I love writing about love. Do I know how to love? Well, the honest response to that is that I am learning how to love better everyday.
Love is a tricky topic, just say the word and most people will either get exhilarated or cringe about it. The problem with those reactions to the word “Love” is that those are not reactions to the pure feeling. Those are reactions to the experience we have had with loving.
Let’s dig a little deeper, shall we?
When I say “Love”, what do you automatically think about or visualize, or even feel?
Does the face of somebody directly come up? Maybe even 10 people. Do you think about your children and/or your pets? Is it food that comes up for you, maybe sex? Perhaps you cringe and gag because you remember heartbreak or betrayal? The word triggers a wounded part of you because you remember someone you lost or missed?
So, those are just a few things that come up simply by uttering the L word. A lot more exists in there too, that I can’t even begin to cover.
The Love Package
Love is a packed feeling, a state of being and a verb. However, we all define love differently according to the experiences we have had with it.
The way you were loved by your parents is very different from the way I was loved. We all interacted differently with people we loved, and hence our approach at meeting others with love is also different.
So knowing that each one of us has a uniquely shaped and colored package with love inside it, how do we actually know if we are loving one another well? Here, I shed light on the QUALITY of love you are giving, regardless what you are receiving.
So, the dilemma in many cases is that people perceive themselves to be “Loving”, but in actuality, those on the receiving end don’t quite agree. Why?
The Solution to the Dilemma of Loving
Would you imagine yourself walking up to a parent, a lover or a friend and telling them, “I don’t feel loved by you”?
Now, how would you respond if your lover, friend or parent, comes up to you and tells you the same thing?
Openness in Love
The first solution to the dilemma is OPENNESS to the possibility that you could LOVE somebody better. It is not an attack to your character or mine if we learn that we are not giving love in a clear way. Because what is the purpose of loving somebody?
FOR THEM TO FEEL LOVED and LIFTED, and CARED FOR, and SUPPORTED.
And if you are “loving” somebody for different reasons, like simply to not be alone, or just to reciprocate, or not hurt; then you are NOT LOVING them. Use a different word.
If the way that you are loving is not achieving those things, then you are not expressing your feeling in a way that your loved one can receive it.
When we love, as an action, we are giving others access to our abundance. We are offering ourselves whether in time, touch, energy, or presence all for the other person to genuinely feel loved, cared for, supported and lifted. We offer love because we have it, not because we need it back.

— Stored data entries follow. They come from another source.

-- ==== Sys2Proof/Machine/Step.lean ====
section
/-! DEFINITION. One step of the machine: one rising edge of `clk` (spec 30_encoding.md R40). Nothing is fetched (10_state.md
R11): the word comes from the input ports, whose coming levels are the field `inputs` (log 1). -/

namespace Sys2Proof.Machine

/-- "At a rising edge of `clk`, `rst = 1` performs the construction reset. Otherwise, `cmd_valid = 1` accepts the command
word on `cmd` and performs its rule as one atomic step. Otherwise nothing changes" (R40, R141). -/
def step (s : State) : Host.Outcome State Fault Refusal :=
  match s.nextAction with
  | .construct => .next s.popInput.construct
  | .command w => accept w s.popInput
  | .idle => whenLegal s s.popInput

/-- The state in which the host offers, at the very next edge, the command word that a table word stands for. -/
def State.withFetchWord (s : State) (nbits w : Nat) : State := s.offer (tableWord nbits w)

end Sys2Proof.Machine
end

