-- ==== Sys2Proof/Machine/Run.lean ====
section
/-! DEFINITION. Sequences of commands: composition (spec 20_memory.md R38), the run and its observation
(70_reset_and_hazards.md R150) and the pseudo-commands, which expand to STOREs (30_encoding.md R50). -/

namespace Sys2Proof.Machine

/-- Commands performed one after another, each completely before the next (R38); a stop ends the sequence. -/
def issue : List Instr → State → Host.Outcome State Fault Refusal
  | [], s => .next s
  | i :: is, s =>
    match exec i s with
    | .next t => issue is t
    | .fault f => .fault f
    | .refused r => .refused r

/-- What is observed of a run: the responses of its commands and the final state (R150). -/
structure Observation where
  responses : List (Word × Bool)
  final : State
  deriving DecidableEq, Repr

/-- A run of accepted words from a state (R150: from `State.reset` for a run of the block). -/
def run : List Byte → State → Host.Outcome Observation Fault Refusal
  | [], s => .next ⟨[], s⟩
  | w :: ws, s =>
    match accept w s with
    | .next t =>
      match run ws t with
      | .next o => .next ⟨t.response :: o.responses, o.final⟩
      | .fault f => .fault f
      | .refused r => .refused r
    | .fault f => .fault f
    | .refused r => .refused r

/-- SENDBYTE x: eight STOREs, bit 7 first (R50). -/
def sendByte (x : Byte) : List Instr :=
  [.store (x.getLsbD 7), .store (x.getLsbD 6), .store (x.getLsbD 5), .store (x.getLsbD 4),
   .store (x.getLsbD 3), .store (x.getLsbD 2), .store (x.getLsbD 1), .store (x.getLsbD 0)]

/-- SENDFRAME b0, b1, b2, b3, b4: forty STOREs (R50). -/
def sendFrame (b0 b1 b2 b3 b4 : Byte) : List Instr :=
  sendByte b0 ++ sendByte b1 ++ sendByte b2 ++ sendByte b3 ++ sendByte b4

/-- SENDFRAMECK t, hi, lo, u: a frame with the correct checksum (R50). -/
def sendFrameCk (t hi lo u : Byte) : List Instr :=
  sendFrame t hi lo (checksum t hi lo) u

end Sys2Proof.Machine
end

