-- ==== Sys2Proof/Safety.lean ====
section
/-! DEFINITION. What claims about safe runs say: the invariants of the reachable states (spec 10_state.md section 6) and
which commands are queries (20_memory.md R37), and what a whole frame leaves (40_store.md). -/

namespace Sys2Proof.Machine

/-- R22: a reading whose valid bit is 0 has its value register equal to 0. -/
abbrev State.invalidReadsZero (s : State) : Prop :=
  (s.humValid = false → s.humQ = 0#10) ∧ (s.tmpValid = false → s.tmpRaw = 0#16) ∧
    (s.co2Valid = false → s.co2Raw = 0#16)

/-- R15: the humidity quotient is at most 655. -/
abbrev State.humBounded (s : State) : Prop := s.humQ.toNat ≤ 655

/-- R27: every buffer position at or after the cursor holds 0. -/
abbrev State.tailZero (s : State) : Prop :=
  ∀ k, k < 40 → s.cursor.toNat ≤ k → bufBit s.buf k = false

/-- The invariant of the reachable states: R21, R22, R15 and R27 together. -/
abbrev State.Inv (s : State) : Prop :=
  s.cursorLegal ∧ s.invalidReadsZero ∧ s.humBounded ∧ s.tailZero

/-- The commands that have "no side effect on decoder state" (R37): READMORE, ISVALID, GETVALUE, GETREADING. -/
def isQuery (i : Instr) : Bool :=
  match i with
  | .store _ => false
  | .freset => false
  | .readmore => true
  | .isvalid => true
  | .getvalueHum => true
  | .getvalueTk => true
  | .getvalueTc => true
  | .getvalueCo2 => true
  | .getreadingHum => true
  | .getreadingTemp => true
  | .getreadingCo2 => true

/-- The value readout commands GETVALUE and GETREADING (R100). -/
def isReadout (i : Instr) : Bool :=
  match i with
  | .store _ => false
  | .freset => false
  | .readmore => false
  | .isvalid => false
  | .getvalueHum => true
  | .getvalueTk => true
  | .getvalueTc => true
  | .getvalueCo2 => true
  | .getreadingHum => true
  | .getreadingTemp => true
  | .getreadingCo2 => true

/-- Two states hold the same three readings. -/
abbrev State.sameReadings (s t : State) : Prop :=
  s.humValid = t.humValid ∧ s.humQ = t.humQ ∧ s.tmpValid = t.tmpValid ∧ s.tmpRaw = t.tmpRaw ∧
    s.co2Valid = t.co2Valid ∧ s.co2Raw = t.co2Raw

/-- What a whole frame `b0 .. b4`, delivered after the state `s`, leaves in `t` (R62 to R68, R71): the buffer holds the
bytes sent, `frame_valid` is the checksum's result, and a reading changes only under a matching checksum and its own tag. -/
abbrev State.frameDecoded (s t : State) (b0 b1 b2 b3 b4 : Byte) : Prop :=
  t.buf = #v[b0, b1, b2, b3, b4] ∧ t.cursor = 40#6 ∧ t.response = (0x00000000#32, false) ∧
  t.celsiusArith = s.celsiusArith ∧ t.inputs = s.inputs ∧
  (b3.toNat ≠ (b0.toNat + b1.toNat + b2.toNat) % 256 → t.frameValid = false ∧ s.sameReadings t) ∧
  (b3.toNat = (b0.toNat + b1.toNat + b2.toNat) % 256 → t.frameValid = true ∧
    (t.humValid, t.humQ) = (if b0 = 0x41#8
      then (true, BitVec.ofNat 10 ((b1.toNat * 256 + b2.toNat) / 100)) else (s.humValid, s.humQ)) ∧
    (t.tmpValid, t.tmpRaw) = (if b0 = 0x42#8
      then (true, BitVec.ofNat 16 (b1.toNat * 256 + b2.toNat)) else (s.tmpValid, s.tmpRaw)) ∧
    (t.co2Valid, t.co2Raw) = (if b0 = 0x50#8
      then (true, BitVec.ofNat 16 (b1.toNat * 256 + b2.toNat)) else (s.co2Valid, s.co2Raw)))

end Sys2Proof.Machine
end

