-- ==== Sys2Proof/Certificates/Slice0/Obligations.lean ====
section
/-! DEFINITION. The statements about the machine, each from a numbered rule or a section of the spec. A statement whose
sentence the spec marks "[derived: ...]" says so and has the basis 'derived'. -/

open Sys2Proof Sys2Proof.Machine

/-! ### STORE, completion, validation, dispatch -/

/-- R31: `BufWriteBit(k, b)` sets or clears byte `k div 8`, bit `7 - (k mod 8)`, and "Every other bit of the buffer is
unchanged". -/
def Obligations.BufWriteBitSetsOneBitOnly : Prop :=
  ∀ (buf : FrameBuf) (k : Nat) (b : Bool), k < 40 → ∀ (i : Fin 5) (j : Fin 8),
    (bufWriteBit buf k b)[i].getLsbD j =
      if i.val = k / 8 ∧ j.val = 7 - k % 8 then b else buf[i].getLsbD j

/-- 40_store.md section 1: a STORE with the cursor below 39 puts its bit at position `cursor`, advances the cursor by one,
answers (0, 0) and changes nothing else. -/
def Obligations.StoreFillsTheNextPosition : Prop :=
  ∀ (b : Bool) (s : State), s.cursor.toNat < 39 →
    ∃ t, exec (.store b) s = .next t ∧
      t.cursor.toNat = s.cursor.toNat + 1 ∧
      (∀ k, k < 40 → bufBit t.buf k = if k = s.cursor.toNat then b else bufBit s.buf k) ∧
      t = { s with cursor := t.cursor, buf := t.buf, rspData := 0x00000000#32, rspErr := false }

/-- R64: a completing STORE whose frame fails the checksum clears `frame_valid` and leaves all six reading registers. -/
def Obligations.MismatchedFrameTouchesNoReading : Prop :=
  ∀ (b : Bool) (s : State), s.cursor.toNat = 39 →
    s.buf[3].toNat ≠ (s.buf[0].toNat + s.buf[1].toNat + s.buf[2].toNat) % 256 →
    exec (.store b) s = .next { s with
      cursor := 40#6, buf := bufWriteBit s.buf 39 b, frameValid := false,
      rspData := 0x00000000#32, rspErr := false }

/-- R65: with a matching checksum and tag 0x41, `hum_q` is the truncated quotient and nothing of the other readings
changes. -/
def Obligations.HumidityFrameStoresTruncatedQuotient : Prop :=
  ∀ (b : Bool) (s : State), s.cursor.toNat = 39 →
    s.buf[3].toNat = (s.buf[0].toNat + s.buf[1].toNat + s.buf[2].toNat) % 256 →
    s.buf[0] = 0x41#8 →
    (s.buf[1].toNat * 256 + s.buf[2].toNat) / 100 ≤ 655 ∧
    exec (.store b) s = .next { s with
      cursor := 40#6, buf := bufWriteBit s.buf 39 b, frameValid := true,
      humValid := true, humQ := BitVec.ofNat 10 ((s.buf[1].toNat * 256 + s.buf[2].toNat) / 100),
      rspData := 0x00000000#32, rspErr := false }

/-- R66: with a matching checksum and tag 0x42, `tmp_raw` is the raw value and nothing of the other readings changes. -/
def Obligations.TemperatureFrameStoresRawValue : Prop :=
  ∀ (b : Bool) (s : State), s.cursor.toNat = 39 →
    s.buf[3].toNat = (s.buf[0].toNat + s.buf[1].toNat + s.buf[2].toNat) % 256 →
    s.buf[0] = 0x42#8 →
    exec (.store b) s = .next { s with
      cursor := 40#6, buf := bufWriteBit s.buf 39 b, frameValid := true,
      tmpValid := true, tmpRaw := BitVec.ofNat 16 (s.buf[1].toNat * 256 + s.buf[2].toNat),
      rspData := 0x00000000#32, rspErr := false }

LOVE IS NOT SOMETHING BORROWED!
I speak from my own experiences with love, and loving. I continue to learn and have the vulnerability to put my ego aside. Love tests me especially at the times where my ego is so flared up for a fight to prove my partner or other person wrong. So, it’s not that easy.
Communication for Love
The second solution is communicating to genuinely understand the other person. We don’t talk to respond to those we love, we talk to listen to them. This makes a huge difference, and it is a learned skill for any person to work on. Personally, I have been slowly practicing that skill, and it makes an immense difference in how sensitive conversations go.
We are all capable of love, we just have different ways of approaching it. You may want to also check the 5 Love Languages for an extra practical reference on what I’m writing about here.
Fear of Loving, Being Unloved or being Unlovable
What usually stops us in our tracks is fear. We are wired to have fears that keep us safe and alive; but let’s not be scared of Love. Let’s not be afraid of showing others our heart space. Life can be beautiful in the depths of loving and exploring fears in relation to that.
It is intimidating perhaps for many of us to dive into our capacities in loving. What we can find there is even more fear and trauma related to love. But, wouldn’t you want to love better? to be loved better? wouldn’t you want to make somebody you care about feel loved, cared for, lifted and supported? How would you feel if somebody loved you like that too?
The truth is that we can dwell on fear and pain all our days; but we will not be fair to ourselves. You deserve a life filled with the kind of love you want. Your partner/friend/ family member or future lover deserves the same. When we start from that platform of abundance, we cannot and will not meet each other at a lower platform; and when we do, well we practice loving better.